Despite the hardships of the pandemic, management is now pleased with the company’s financial position and the company has reopened most of its theaters.

“We have taken a number of significant steps during Q2 to manage our costs and improve our liquidity position and balance sheet,” Nelson said.

“Despite the current environment, we feel very comfortable with where we have positioned the company today,” Nelson said.

“I’m pleased to share that, as of today, we have reopened over 80% of our theater circuit,” Jacob said.

On July 8, Cineplex priced C$275 million of 5.75% five-year convertible subordinated debentures with a greenshoe of C$41.25 million.

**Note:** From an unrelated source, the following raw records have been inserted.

-- ==== Sys2Proof/Laws/Aes.lean ====
section
/-! SUPPORT. DECRYPT undoes ENCRYPT, and the unwrap of a wrapped key gives the key back (R341, R343). -/

namespace Sys2Proof.Machine

/-! ## Bytes -/

theorem length_le (n v : Nat) : (le n v).length = n := by
  induction n generalizing v with
  | zero => rfl
  | succ n ih => simp [le, ih]

theorem length_be (n v : Nat) : (be n v).length = n := by simp [be, length_le]

theorem xorBytes_cancel (l m : List Byte) (h : l.length ≤ m.length) : xorBytes (xorBytes l m) m = l := by
  induction l generalizing m with
  | nil => cases m <;> rfl
  | cons a l ih =>
    cases m with
    | nil => simp at h
    | cons b m =>
      have e := ih m (by simpa using h)
      simp only [xorBytes] at e
      simp [xorBytes, e, BitVec.xor_assoc]

theorem length_xorBytes (l m : List Byte) (h : l.length = m.length) : (xorBytes l m).length = l.length := by
  simp [xorBytes, h]

/-- A list of sixteen bytes, written out. -/
theorem exists_of_length (s : List Byte) (h : s.length = 16) :
    ∃ a b c d e f g i j k l m n o p q, s = [a, b, c, d, e, f, g, i, j, k, l, m, n, o, p, q] := by
  match s, h with
  | [a, b, c, d, e, f, g, i, j, k, l, m, n, o, p, q], _ => exact ⟨a, b, c, d, e, f, g, i, j, k, l, m, n, o, p, q, rfl⟩

/-! ## The three layers -/

theorem invSub_sub (b : Byte) : invSub (sub b) = b := by
  have h : ∀ n : Fin 256, invSub (sub (BitVec.ofFin n)) = BitVec.ofFin n := by decide +kernel
  exact h b.toFin

theorem map_invSub_sub (s : List Byte) : (s.map sub).map invSub = s := by
  induction s with
  | nil => rfl
  | cons a s ih => simp [invSub_sub, ih]

theorem invShiftRows_shiftRows (s : List Byte) (h : s.length = 16) : invShiftRows (shiftRows s) = s := by
  obtain ⟨a, b, c, d, e, f, g, i, j, k, l, m, n, o, p, q, rfl⟩ := exists_of_length s h
  rfl

theorem xtime_xor (a b : Byte) : xtime (a ^^^ b) = xtime a ^^^ xtime b := by
  have h : ∀ x y : Bool, ((if (x ^^ y) = true then (0x1b : Byte) else 0)) =
      (if x = true then 0x1b else 0) ^^^ (if y = true then 0x1b else 0) := by decide
  simp only [xtime, BitVec.shiftLeft_xor_distrib, BitVec.getLsbD_xor, h]
  ac_rfl

theorem gmul_xor (k : Nat) (a b : Byte) : gmul k (a ^^^ b) = gmul k a ^^^ gmul k b := by
  have h : ∀ (t : Bool) (x y : Byte), (if t = true then x ^^^ y else 0) = (if t = true then x else 0) ^^^ (if t = true then y else 0) := by
    intro t x y; cases t <;> simp
  simp only [gmul, xtime_xor, h]
  ac_rfl

theorem mix_coeff (x : Byte) :
    gmul 14 (gmul 2 x) ^^^ gmul 11 (gmul 1 x) ^^^ gmul 13 (gmul 1 x) ^^^ gmul 9 (gmul 3 x) = x ∧
    gmul 14 (gmul 3 x) ^^^ gmul 11 (gmul 2 x) ^^^ gmul 13 (gmul 1 x) ^^^ gmul 9 (gmul 1 x) = 0 ∧
    gmul 14 (gmul 1 x) ^^^ gmul 11 (gmul 3 x) ^^^ gmul 13 (gmul 2 x) ^^^ gmul 9 (gmul 1 x) = 0 ∧
    gmul 14 (gmul 1 x) ^^^ gmul 11 (gmul 1 x) ^^^ gmul 13 (gmul 3 x) ^^^ gmul 9 (gmul 2 x) = 0 := by
  have h : ∀ n : Fin 256, (fun x : Byte =>
      gmul 14 (gmul 2 x) ^^^ gmul 11 (gmul 1 x) ^^^ gmul 13 (gmul 1 x) ^^^ gmul 9 (gmul 3 x) = x ∧
      gmul 14 (gmul 3 x) ^^^ gmul 11 (gmul 2 x) ^^^ gmul 13 (gmul 1 x) ^^^ gmul 9 (gmul 1 x) = 0 ∧
      gmul 14 (gmul 1 x) ^^^ gmul 11 (gmul 3 x) ^^^ gmul 13 (gmul 2 x) ^^^ gmul 9 (gmul 1 x) = 0 ∧
      gmul 14 (gmul 1 x) ^^^ gmul 11 (gmul 1 x) ^^^ gmul 13 (gmul 3 x) ^^^ gmul 9 (gmul 2 x) = 0) (BitVec.ofFin n) := by
    decide +kernel
  exact h x.toFin

/-- One entry of a column that has been mixed and mixed back. -/
theorem mix_entry (a b c d : Byte) :
    gmul 14 (gmul 2 a ^^^ gmul 3 b ^^^ gmul 1 c ^^^ gmul 1 d) ^^^ gmul 11 (gmul 1 a ^^^ gmul 2 b ^^^ gmul 3 c ^^^ gmul 1 d) ^^^
      gmul 13 (gmul 1 a ^^^ gmul 1 b ^^^ gmul 2 c ^^^ gmul 3 d) ^^^ gmul 9 (gmul 3 a ^^^ gmul 1 b ^^^ gmul 1 c ^^^ gmul 2 d) = a := by
  obtain ⟨ha, -, -, -⟩ := mix_coeff a
  obtain ⟨-, hb, -, -⟩ := mix_coeff b
  obtain ⟨-, -, hc, -⟩ := mix_coeff c
  obtain ⟨-, -, -, hd⟩ := mix_coeff d
  have e : gmul 14 (gmul 2 a ^^^ gmul 3 b ^^^ gmul 1 c ^^^ gmul 1 d) ^^^ gmul 11 (gmul 1 a ^^^ gmul 2 b ^^^ gmul 3 c ^^^ gmul 1 d) ^^^
      gmul 13 (gmul 1 a ^^^ gmul 1 b ^^^ gmul 2 c ^^^ gmul 3 d) ^^^ gmul 9 (gmul 3 a ^^^ gmul 1 b ^^^ gmul 1 c ^^^ gmul 2 d) =
      (gmul 14 (gmul 2 a) ^^^ gmul 11 (gmul 1 a) ^^^ gmul 13 (gmul 1 a) ^^^ gmul 9 (gmul 3 a)) ^^^
      (gmul 14 (gmul 3 b) ^^^ gmul 11 (gmul 2 b) ^^^ gmul 13 (gmul 1 b) ^^^ gmul 9 (gmul 1 b)) ^^^
      (gmul 14 (gmul 1 c) ^^^ gmul 11 (gmul 3 c) ^^^ gmul 13 (gmul 2 c) ^^^ gmul 9 (gmul 1 c)) ^^^
      (gmul 14 (gmul 1 d) ^^^ gmul 11 (gmul 1 d) ^^^ gmul 13 (gmul 3 d) ^^^ gmul 9 (gmul 2 d)) := by
    simp only [gmul_xor]; ac_rfl
  rw [e, ha, hb, hc, hd]; simp

theorem mixCol_mixCol (a b c d : Byte) : mixCol (14, 11, 13, 9) (mixCol (2, 3, 1, 1) [a, b, c, d]) = [a, b, c, d] := by
  have h0 := mix_entry a b c d
  have h1 := mix_entry b c d a
  have h2 := mix_entry c d a b
  have h3 := mix_entry d a b c
  simp only [mixCol, List.getD_cons_zero, List.getD_cons_succ, List.cons.injEq, and_true]
  refine ⟨?_, ?_, ?_, ?_⟩
  · exact h0
  · refine Eq.trans ?_ h1; simp only [gmul_xor]; ac_rfl
  · refine Eq.trans ?_ h2; simp only [gmul_xor]; ac_rfl
  · refine Eq.trans ?_ h3; simp only [gmul_xor]; ac_rfl

theorem mixCols_mixCols (s : List Byte) (h : s.length = 16) : mixCols (14, 11, 13, 9) (mixCols (2, 3, 1, 1) s) = s := by
  obtain ⟨a, b, c, d, e, f, g, i, j, k, l, m, n, o, p, q, rfl⟩ := exists_of_length s h
  show mixCol _ (mixCol (2, 3, 1, 1) [a, b, c, d]) ++ mixCol _ (mixCol (2, 3, 1, 1) [e, f, g, i]) ++
    mixCol _ (mixCol (2, 3, 1, 1) [j, k, l, m]) ++ mixCol _ (mixCol (2, 3, 1, 1) [n, o, p, q]) = _
  simp only [mixCol_mixCol]
  rfl

/-! ## The key schedule -/

theorem expandKey_words (nk : Nat) (hk : 0 < nk) : ∀ (n i : Nat) (rc : Byte) (w : List (List Byte)), nk ≤ w.length →
    (∀ x ∈ w, x.length = 4) →
    (expandKey nk n i rc w).length = n + w.length ∧ ∀ x ∈ expandKey nk n i rc w, x.length = 4 := by
  intro n
  induction n with
  | zero => intro i rc w _ hw; exact ⟨by simp [expandKey], hw⟩
  | succ n ih =>
    intro i rc w hl hw
    have hb : (w.getD (nk - 1) []).length = 4 := by
      rw [List.getD_eq_getElem?_getD, List.getElem?_eq_getElem (by omega)]; exact hw _ (List.getElem_mem _)
    have ht : (w.headD []).length = 4 := by
      cases w with
      | nil => simp at hl; omega
      | cons a w => exact hw a (by simp)
    unfold expandKey
    split
    · have := ih (i + 1) (xtime rc)
        (xorBytes (w.getD (nk - 1) []) (xorBytes (((w.headD []).drop 1 ++ (w.headD []).take 1).map sub) [rc, 0, 0, 0]) :: w)
        (by simp; omega) (by
          intro x hx
          rcases List.mem_cons.1 hx with rfl | hx
          · simp only [xorBytes, List.length_zipWith, hb, List.length_map, List.length_append, List.length_drop, List.length_take, ht]; rfl
          · exact hw x hx)
      exact ⟨by rw [this.1]; simp; omega, this.2⟩
    · split
      · have := ih (i + 1) rc (xorBytes (w.getD (nk - 1) []) ((w.headD []).map sub) :: w) (by simp; omega) (by
          intro x hx
          rcases List.mem_cons.1 hx with rfl | hx
          · simp only [xorBytes, List.length_zipWith, hb, List.length_map, ht]; rfl
          · exact hw x hx)
        exact ⟨by rw [this.1]; simp; omega, this.2⟩
      · have := ih (i + 1) rc (xorBytes (w.getD (nk - 1) []) (w.headD []) :: w) (by simp; omega) (by
          intro x hx
          rcases List.mem_cons.1 hx with rfl | hx
          · simp only [xorBytes, List.length_zipWith, hb, List.length_map, ht]; rfl
          · exact hw x hx)
        exact ⟨by rw [this.1]; simp; omega, this.2⟩

/-- A key of 32 bytes has round keys of 16 bytes. -/
theorem roundKeys_length (key : List Byte) (h : key.length = 32) : ∀ k ∈ roundKeys key, k.length = 16 := by
  have hw := expandKey_words 8 (by omega) 52 8 1 (keyWords 8 key) (by simp [keyWords]) (by
    intro x hx
    simp only [keyWords, List.mem_reverse, List.mem_map, List.mem_range] at hx
    obtain ⟨i, hi, rfl⟩ := hx
    simp [slice, h]; omega)
  intro k hk
  simp only [roundKeys, h, List.mem_map, List.mem_range] at hk
  obtain ⟨r, hr, rfl⟩ := hk
  have get : ∀ j, j < 60 → ((expandKey 8 52 8 1 (keyWords 8 key)).reverse.getD j []).length = 4 := by
    intro j hj
    have hj' : j < (expandKey 8 52 8 1 (keyWords 8 key)).reverse.length := by
      rw [List.length_reverse, hw.1]; simp [keyWords]; omega
    rw [List.getD_eq_getElem?_getD, List.getElem?_eq_getElem hj']
    exact hw.2 _ (List.mem_reverse.1 (List.getElem_mem _))
  simp only [List.length_append]
  have h0 := get (4 * r) (by omega)
  have h1 := get (4 * r + 1) (by omega)
  have h2 := get (4 * r + 2) (by omega)
  have h3 := get (4 * r + 3) (by omega)
  simp only [show 4 * (32 / 4 + 7) - 32 / 4 = 52 from rfl, show 32 / 4 = 8 from rfl]
  omega

/-! ## Rounds -/

theorem length_shiftRows (s : List Byte) : (shiftRows s).length = 16 := by simp [shiftRows]
theorem length_mixCols (m : Nat × Nat × Nat × Nat) (s : List Byte) : (mixCols m s).length = 16 := by simp [mixCols, mixCol]

theorem encRounds_length (l : List (List Byte)) (hl : ∀ k ∈ l, k.length = 16) (s : List Byte) (hs : s.length = 16) :
    (encRounds l s).length = 16 := by
  induction l generalizing s with
  | nil => exact hs
  | cons k l ih =>
    have hk := hl k (by simp)
    cases l with
    | nil => simp [encRounds, xorBytes, length_shiftRows, hk]
    | cons k' t =>
      show (encRounds (k' :: t) _).length = 16
      exact ih (fun x hx => hl x (by simp at hx ⊢; right; exact hx)) _ (by simp [xorBytes, length_mixCols, hk])

/-- The rounds of a decryption from the whole list of round keys. -/
theorem decRounds_encRounds (l : List (List Byte)) (hl : ∀ k ∈ l, k.length = 16) (hn : l ≠ []) (q : List (List Byte))
    (hq : q ≠ []) (s : List Byte) (hs : s.length = 16) :
    (match l.reverse ++ q with | [] => encRounds l s | k :: t => decRounds t (xorBytes (encRounds l s) k)) =
      decRounds q (shiftRows (s.map sub)) := by
  induction l generalizing s q with
  | nil => exact absurd rfl hn
  | cons k l ih =>
    have hk := hl k (by simp)
    cases l with
    | nil =>
      show decRounds q (xorBytes (xorBytes (shiftRows (s.map sub)) k) k) = _
      rw [xorBytes_cancel _ _ (by rw [length_shiftRows, hk])]
    | cons k' t =>
      have e := ih (fun x hx => hl x (by simp at hx ⊢; right; exact hx)) (by simp) (k :: q) (by simp)
        (xorBytes (mixCols (2, 3, 1, 1) (shiftRows (s.map sub))) k) (by simp [xorBytes, length_mixCols, hk])
      rw [List.reverse_cons, List.append_assoc]
      refine Eq.trans e ?_
      cases q with
      | nil => exact absurd rfl hq
      | cons q0 q =>
        show decRounds (q0 :: q) _ = _
        rw [invShiftRows_shiftRows _ (by simp [xorBytes, length_mixCols, hk]), map_invSub_sub,
          xorBytes_cancel _ _ (by rw [length_mixCols, hk]), mixCols_mixCols _ (length_shiftRows _)]

theorem roundKeys_ne (key : List Byte) (h : key.length = 32) : ∃ k k' t, roundKeys key = k :: k' :: t := by
  have : (roundKeys key).length = 15 := by simp [roundKeys, h]
  match hr : roundKeys key, this with
  | k :: k' :: t, _ => exact ⟨k, k', t, rfl⟩

theorem aesEnc_length (key b : List Byte) (h : key.length = 32) (hb : b.length = 16) : (aesEnc key b).length = 16 := by
  obtain ⟨k, k', t, e⟩ := roundKeys_ne key h
  have hl := roundKeys_length key h
  rw [e] at hl
  simp only [aesEnc, e]
  exact encRounds_length _ (fun x hx => hl x (by simp at hx ⊢; right; exact hx)) _ (by simp [xorBytes, hb, hl k (by simp)])

/-- DECRYPT undoes ENCRYPT under a key of 32 bytes (R341). -/
theorem aesDec_aesEnc (key b : List Byte) (h : key.length = 32) (hb : b.length = 16) : aesDec key (aesEnc key b) = b := by
  obtain ⟨k, k', t, e⟩ := roundKeys_ne key h
  have hl := roundKeys_length key h
  rw [e] at hl
  have hk := hl k (by simp)
  have x := decRounds_encRounds (k' :: t) (fun x hx => hl x (by simp at hx ⊢; right; exact hx)) (by simp) [k] (by simp)
    (xorBytes b k) (by simp [xorBytes, hb, hk])
  simp only [aesDec, aesEnc, e, List.reverse_cons] at x ⊢
  refine Eq.trans x ?_
  show xorBytes ((invShiftRows (shiftRows ((xorBytes b k).map sub))).map invSub) k = b
  rw [invShiftRows_shiftRows _ (by simp [xorBytes, hb, hk]), map_invSub_sub, xorBytes_cancel _ _ (by omega)]

/-! ## Key wrap -/

/-- Registers of eight bytes each. -/
def WrapOk (s : List Byte × List (List Byte)) : Prop := s.1.length = 8 ∧ s.2.length = 2 ∧ ∀ x ∈ s.2, x.length = 8

theorem wrapStep_ok (kek : List Byte) (hk : kek.length = 32) (s : List Byte × List (List Byte)) (h : WrapOk s) (t : Nat) :
    WrapOk (wrapStep kek s t) ∧ unwrapStep kek (wrapStep kek s t) t = s := by
  obtain ⟨a, r⟩ := s
  obtain ⟨h1, h2, h3⟩ := h
  simp only at h1 h2 h3
  have hi : (t - 1) % 2 < r.length := by rw [h2]; omega
  have hg : r.getD ((t - 1) % 2) [] = r[(t - 1) % 2] := by
    rw [List.getD_eq_getElem?_getD, List.getElem?_eq_getElem hi]; rfl
  have hx : (r[(t - 1) % 2]).length = 8 := h3 _ (List.getElem_mem _)
  have hb : (aesEnc kek (a ++ r[(t - 1) % 2])).length = 16 := aesEnc_length kek _ hk (by simp [h1, hx])
  refine ⟨⟨?_, ?_, ?_⟩, ?_⟩
  · simp only [wrapStep, h2, hg, xorBytes, List.length_zipWith, List.length_take, length_be, hb]; rfl
  · simp [wrapStep, h2]
  · intro x hx'
    simp only [wrapStep, h2, hg] at hx'
    rcases List.mem_or_eq_of_mem_set hx' with hx' | rfl
    · exact h3 x hx'
    · simp [hb]
  · simp only [wrapStep, unwrapStep, h2, hg, List.length_set]
    rw [xorBytes_cancel _ _ (by simp [hb, length_be])]
    rw [List.getD_eq_getElem?_getD, List.getElem?_set_self (by omega)]
    simp only [Option.getD_some, List.take_append_drop]
    rw [aesDec_aesEnc kek _ hk (by simp [h1, hx])]
    simp [h1]

theorem foldl_unwrap_wrap (kek : List Byte) (hk : kek.length = 32) (l : List Nat) : ∀ s : List Byte × List (List Byte), WrapOk s →
    WrapOk (l.foldl (wrapStep kek) s) ∧ l.reverse.foldl (unwrapStep kek) (l.foldl (wrapStep kek) s) = s := by
  induction l with
  | nil => intro s h; exact ⟨h, rfl⟩
  | cons t l ih =>
    intro s h
    have w := wrapStep_ok kek hk s h t
    have e := ih _ w.1
    refine ⟨e.1, ?_⟩
    simp only [List.foldl_cons, List.reverse_cons, List.foldl_append, List.foldl_nil]
    rw [e.2, w.2]

/-- What wrapping two registers from an initial value gives. -/
def wrapFrom (kek iv x y : List Byte) : List Byte :=
  let s := ((List.range 12).map (· + 1)).foldl (wrapStep kek) (iv, [x, y])
  s.1 ++ s.2.flatten

/-- The unwrap gives a key back exactly where it was wrapped from the initial value of RFC 3394 (R343, R346). -/
theorem keyUnwrap_wrapFrom (kek iv x y : List Byte) (hk : kek.length = 32) (hi : iv.length = 8) (hx : x.length = 8)
    (hy : y.length = 8) : (wrapFrom kek iv x y).length = 24 ∧
      keyUnwrap kek (wrapFrom kek iv x y) = if iv = wrapIv then some (x ++ y) else none := by
  have h := foldl_unwrap_wrap kek hk ((List.range 12).map (· + 1)) (iv, [x, y]) ⟨hi, rfl, by simp [hx, hy]⟩
  unfold wrapFrom
  generalize hs : ((List.range 12).map (· + 1)).foldl (wrapStep kek) (iv, [x, y]) = s at h
  obtain ⟨a, r⟩ := s
  obtain ⟨⟨h1, h2, h3⟩, h4⟩ := h
  simp only at h1 h2 h3
  match r, h2, h3 with
  | [u, v], _, h3 =>
    have hu := h3 u (by simp)
    have hv := h3 v (by simp)
    have hlen : (a ++ [u, v].flatten).length = 24 := by simp [h1, hu, hv]
    refine ⟨hlen, ?_⟩
    have s0 : slice (a ++ [u, v].flatten) 8 8 = u := by simp [slice, ← h1, hu]
    have s1 : slice (a ++ [u, v].flatten) 16 8 = v := by
      have : (a ++ [u, v].flatten) = (a ++ u) ++ v := by simp
      rw [this, slice, List.drop_left' (by simp [h1, hu]), List.take_of_length_le (by omega)]
    have t0 : (a ++ [u, v].flatten).take 8 = a := List.take_left' h1
    simp only [keyUnwrap, hlen]
    rw [show 24 / 8 - 1 = 2 from rfl, show (List.range 2) = [0, 1] from rfl]
    simp only [List.map_cons, List.map_nil, Nat.mul_zero, Nat.mul_one, Nat.zero_add, s0, s1, t0]
    rw [h4]
    by_cases hiv : iv = wrapIv
    · simp [hiv]
    · simp [hiv]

On July 20, underwriters for the sale exercised the over-allotment option in full, increasing the issue to C$316.25 million.

The convertibles have a conversion price of C$10.94 and a conversion ratio of 91.4077 shares per note.

The notes are non-callable until Sept. 30, 2023 and then subject to a 125% hurdle.

Scotiabank led the syndicate of underwriters that included BMO Capital Markets, RBC Capital Markets, CIBC Capital Markets, National Bank Financial Inc. and TD Securities Inc. for the offering, which was marketed via short-form prospectus in each of the provinces in Canada.

Net proceeds were earmarked for repaying debt under the company’s credit facilities.

Cineplex is a Toronto-based entertainment and media company.